Arrrrrgggggg! Make it stop!


----------



## Colin66 (Oct 8, 2021)

There are two ways that I know of. One involves a hammer, the other, a piece of dark tape.


----------



## Elrik Settee (Oct 8, 2021)

Blutak


----------



## rgames (Oct 8, 2021)

I have the exact same problem with the Oxygen Pro Mini on my desktop. And it is equally annoying. As far as I can tell there is no way to shut it off permanently. I opened it up and there was no easy way I could see to disconnect the LED. And I can't figure out how to do it via software or the menus.

I went with black tape but the problem is there's still some bleed through the pads that are adjacent. But the tape was enough to hide it when not looking at it.

rgames


----------



## Zedcars (Oct 8, 2021)

Does it allow you to set the internal tempo to zero? Theoretically it would then not flash at all. Just a thought…


----------



## musicalweather (Oct 8, 2021)

Zedcars said:


> Does it allow you to set the internal tempo to zero? Theoretically it would then not flash at all. Just a thought…


That's a good idea, but it only allows one to set it to 20 bpm.


----------



## lumcas (Oct 8, 2021)




----------



## puremusic (Oct 8, 2021)

This reminds me of my Keystep.. and not in a good way.


----------



## musicalweather (Oct 8, 2021)

3DC said:


> 1. Hold down the Tempo button to get to Tempo Menu
> 2. Push down the Enter Knob for Clock option
> 3. Select External option and press the same Enter Knob
> 4. Press Back button to exit the Tempo menu.
> ...


Boom! THANK YOU!!! I'm going to copy your instructions so I have them handy... I'm sure I'll soon have them memorized. Fingers crossed that M-Audio will get this fixed. 

Thanks to everyone else for your comments. 



Colin66 said:


> There are two ways that I know of. One involves a hammer, the other, a piece of dark tape.

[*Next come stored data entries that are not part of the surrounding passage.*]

-- ==== Sys2Proof/Machine/Route.lean ====
section
/-!
DEFINITION. Routing in the mesh (R404 to R407): route tables as filled in dimension order and as written, the detour rule,
and what this module can reach.
-/

namespace Sys2Proof.Machine

/-- Coordinates of a module ID (R25). -/
def idX (m : Nat) : Nat := m % 16
def idY (m : Nat) : Nat := m / 16 % 16
def idZ (m : Nat) : Nat := m / 256 % 32

/-- The port along an axis from one coordinate towards another, if they differ (R386). -/
def axisPort (axis a b : Nat) : Option Nat := if a = b then none else some (2 * axis + if a < b then 1 else 0)

/-- Ports towards a destination in the axes with remaining distance, in x, y, z order (R405). -/
def towardPorts (own dst : Nat) : List Nat :=
  [axisPort 0 (idX own) (idX dst), axisPort 1 (idY own) (idY dst), axisPort 2 (idZ own) (idZ dst)].filterMap id

/-- Ports of the axes with no remaining distance, in order (R405). -/
def sidePorts (own dst : Nat) : List Nat :=
  (if idX own = idX dst then [0, 1] else []) ++ (if idY own = idY dst then [2, 3] else []) ++
    (if idZ own = idZ dst then [4, 5] else [])

/-- The entry that dimension order gives (R404): 6 for this module itself. -/
def dimEntry (own dst : Nat) : Nat := (towardPorts own dst).head?.getD 6

/-- The block of eight entries that dimension order gives. -/
def dimBlock (own block : Nat) : Word :=
  BitVec.ofNat 32 ((List.range 8).foldl (fun w e => w + 16 ^ e * dimEntry own (8 * block + e)) 0)

/-- A block of a route-table copy (R406). -/
def LnkState.rtBlock (l : LnkState) (copy : Bool) (block : Nat) : Word :=
  Sparse.at (dimBlock (l.rtBase.toNat % 8192) block) (if copy then l.rt1 else l.rt0) block

/-- The entry of a destination (R404). -/
def LnkState.rtEntry (l : LnkState) (copy : Bool) (dst : Nat) : Nat :=
  let i := dst % 8192
  (l.rtBlock copy (i / 8)).toNat / 16 ^ (i % 8) % 16

/-- A port by number. -/
def LnkState.port (l : LnkState) (p : Nat) : LnkPort := rget l.ports (BitVec.ofNat 3 p)

/-- A port is UP (R399). -/
def LnkState.up (l : LnkState) (p : Nat) : Bool := decide (p < 6) && (l.port p).state == 5

/-- What routing decides about a packet (R405): deliver it, send it on a port with a VC, which is also its DET flag, or
drop it for a cause of R417. -/
inductive Hop where
  | deliver
  | send (port : Nat) (vc : Bool)
  | drop (cause : Nat)
  deriving DecidableEq, Repr

/-- A packet leaves on a port, unless it would cross a level-2 link with DET set (R401). -/
def LnkState.sendOn (l : LnkState) (p : Nat) (vc : Bool) : Hop :=
  if vc ∧ (l.port p).level = 2 then .drop 3 else .send p vc

/-- The routing of a packet at this module (R405). -/
def State.route (s : State) (dst : Nat) (copy det : Bool) : Hop :=
  let l := s.lnk
  let own := s.modId.toNat
  if dst = own then .deliver
  else if dst / 8192 ≠ own / 8192 then .drop 0
  else
    let e := l.rtEntry copy dst
    let p := e % 8
    if p = 7 ∨ p = 6 then .drop 0
    else if l.up p then l.sendOn p (det || e / 8 == 1)
    else if det then .drop 1
    else
      match ((towardPorts own dst).filter fun q => q ≠ p).find? l.up with
      | some q => l.sendOn q true
      | none =>
        match (sidePorts own dst).find? l.up with
        | some q => l.sendOn q true
        | none => .drop 0

/-- An Ethernet port has its link (R408, R416). -/
def LnkState.ethUp (l : LnkState) : Bool := l.speed0 != 0 || l.speed1 != 0

/-- A packet injected here for a destination leaves the module (R407), or, for another island, Ethernet carries it. -/
def State.reachable (s : State) (dst : Nat) : Bool :=
  if dst / 8192 ≠ s.modId.toNat / 8192 then s.lnk.ethUp
  else match s.route dst s.lnk.rtCopy false with
    | .drop _ => false
    | _ => true

/-- A place can be reached over the mesh, where a neighbour lends it (R301, R407). -/
def State.hasRoute (s : State) (p : Place) : Bool :=
  match p with
  | .lender a => s.reachable (a / 2 ^ 41)
  | _ => true

/-- A place can be reached from a node: over die-to-die links, over the mesh for a lender's HBM, and over the CXL link for
host memory (R33, R302, R407). -/
def State.reaches (s : State) (n : Node) (p : Place) : Bool :=
  !s.pathBad n (s.nodeOf p) && s.hasRoute p && match p with | .host _ => s.hif.linkUp | _ => true

/-- Bytes of a tensor can be reached from a node (R338); what no map translates fails otherwise. -/
def State.reachesTensor (s : State) (n : Node) (l : List Tensor) (h off len : Nat) : Bool :=
  match tensorIn l h with
  | none => true
  | some t => match t.runs off len with
    | none => true
    | some rs => rs.all fun r => s.reaches n r.1

end Sys2Proof.Machine
end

Perhaps the name "Hammer-88" was prescient on M-Audio's part...


----------



## Colin66 (Oct 8, 2021)

musicalweather said:


> Perhaps the name "Hammer-88" was prescient on M-Audio's part...

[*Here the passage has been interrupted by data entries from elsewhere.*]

/-- Header words of the protected region (R449). -/
def State.parBase (s : State) : Nat := (s.rcv.parHi.toNat % 512) * 2 ^ 32 + s.rcv.parLo.toNat / 65536 * 65536
def State.headerWord (s : State) (off : Nat) : Nat := s.mem.hbm.readNat 0 (s.parBase + off) 8

/-- Bytes of free value (R6, R241). -/
def State.freeBytes (s : State) (n : Nat) : List (Byte × Bool) × State :=
  ((List.range n).map fun k => (s.freeByte k, false), s.skipFree n)

/-- The data of a local contribution (R428, R452). -/
def State.contribBytes (s : State) (c : Contribution) : List (Byte × Bool) :=
  match c.origin with
  | .part id | .lcoll id => s.tensorBytes id c.src c.srcE
  | .epoch => (leBytes 4 (s.headerWord 8 + 2 ^ 64 - s.headerWord 16)).map fun b => (b, false)

/-- Check the lanes a contribution reads (R58). -/
def State.contribTouch (s : State) (c : Contribution) : State :=
  match c.origin with
  | .part id | .lcoll id =>
    s.touchStore id ((List.range (dRows c.src).toNat).flatMap fun r =>
      (rowRuns c.src c.srcE r).flatMap fun x => lanesOf x.1 x.2)
  | .epoch => s

/-- Whether a slot of this module is a group's root (R425). -/
def GEntry.isRoot (e : GEntry) (st : List RingStage) (slot : Nat) : Bool :=
  e.rootM == memberOf st && (!e.combine || e.rootS == slot)

/-- Whether a contribution's TS is read: in a BROADCAST, only the root's (R425). -/
def State.contribRead (s : State) (c : Contribution) : Bool :=
  c.cop != 5 || (s.group c.group).isRoot ((s.groupStages (s.group c.group)).getD []) c.slot

/-- A local contribution enters its operation's data. -/
def ColOp.enter (o : ColOp) (st : List RingStage) (c : Contribution) (bytes : List (Byte × Bool)) : ColOp :=
  let data :=
    match o.cop with
    | 3 => splice o.data (o.entry.rank st c.slot * (o.rows * o.rowBytes)) bytes
    | 5 => if o.entry.isRoot st c.slot then bytes else o.data
    | _ => if o.arrived = 0 then bytes else combineData o.fmt o.cfn o.data bytes
  { o with data := data, arrived := o.arrived + 1, parts := o.parts ++ [c] }

/-- Operation slots in use: by collectives and by relay operations (R427, R451). -/
def State.slotsHeld (s : State) : Nat := s.col.ops.length + s.rcv.relays.length

/-- The data of a DATA packet enters its operation (R430): added in a reduce-scatter, stored otherwise. -/
def ColOp.take (o : ColOp) (st : List RingStage) (h : ColHdr) (offset : Nat) (bytes : List (Byte × Bool)) : ColOp :=
  let key := stepKey h.gather h.code h.step
  let keep (lo hi : Nat) : ColOp :=
    let a := max lo (256 * offset)
    let bs := bytes.take (hi - a)
    let old := (o.data.drop a).take bs.length
    let new := if h.gather ∨ o.cop = 5 then bs else combineData o.fmt o.cfn old bs
    { o with data := splice o.data a new, got := o.got.put key (o.got.at 0 key + bs.length) }
  if o.cop = 5 then keep 0 o.size
  else
    match st.zipIdx.find? fun r => r.1.code = h.code with
    | none => o
    | some (r, i) =>
      let c := cutShare o.granule (o.region st i) r.n (ringArrival r h.gather h.step)
      keep c.1 c.2

/-- A DATA packet is added or stored in its operation and acknowledged, and the ring goes on (R430, R432). -/
def State.takeData (s : State) (o : ColOp) (d : EarlyData) : State :=
  let o1 := { o.take ((s.groupStages o.entry).getD []) d.hdr d.offset d.bytes with since := s.ns }
  let h := d.hdr
  (s.reply 4 3 [h.group, h.ver, h.n, stageWord h.gather h.code h.step h.slot, d.offset, h.src]).colPut o1

/-- The event of a packet whose version does not match (R435). -/
def State.verEvent (s : State) (h : ColHdr) (mine : Nat) : State :=
  s.raise 0x0804 .warning [(2, h.group), (2, h.ver), (2, mine), (2, h.src)]

/-! ### When an operation cannot finish (R433, R434) -/

/-- Whether the part of a contribution is still in progress. -/
def State.partAlive (s : State) (c : Contribution) : Bool :=
  match c.origin with
  | .part id => (s.cell id).parts.any fun p => p.seq = c.seq
  | .lcoll id => (s.cell id).qlk.run.any fun r => r.cmd.seq = c.seq
  | .epoch => true

/-- End the local part of a contribution with a fault status. -/
def State.endPart (s : State) (c : Contribution) (status : Nat) : State :=
  if s.partAlive c then
    match c.origin with
    | .part id =>
      let opc := match (s.cell id).parts.find? fun p => p.seq = c.seq with | some p => p.opc.toNat | none => 0
      s.rawCmdFault id 5 opc c.seq status 0
    | .lcoll id => s.rawCmdFault id 3 5 c.seq status 0
    | .epoch => s
  else s

/-- Count an ended operation (R437). -/
def ColState.countEnd (c : ColState) (cause : Nat) : ColState :=
  match cause with
  | 0 | 1 => { c with errLocal := satInc c.errLocal }
  | 2 => { c with errTimeout := satInc c.errTimeout }
  | 3 => { c with errVersion := satInc c.errVersion }
  | _ => { c with errPath := satInc c.errPath }

/-- ABORT to the ring successors in every stage (R433): answer 4, kind 2. -/
def State.sendAborts (s : State) (g : Nat) (e : GEntry) (n slot : Nat) : State :=
  ((s.groupStages e).getD []).foldl (fun s r =>
    if r.n ≤ 1 ∨ ¬ s.reachable r.next then s else s.reply 4 2 [g, e.f 0 15 0, n, stageWord false r.code 0 slot, 0, r.next]) s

Those marketing f***ers never miss a trick.....


----------



## nalxy (Dec 3, 2021)

Hi, I just had to make an account since I figured out a solution. So I have the Oxygen Pro Mini and had the same problem. Here's how I fixed it *permanently*. Hopefully it will work for you too.

1. Download the respective preset editor from M-Audio's site.
2. Plug in your device.
3. When you launch the preset editor there should be an option to select the source as "External" or "Internal". Choose "External".
4. Go to "File" and click "Send preset". Choose the preset you want to replace.
5. Through your device, select the preset you just made. Now hopefully when you start up your device the setting should save and the blinking should be no more.

Let me know if this works!


----------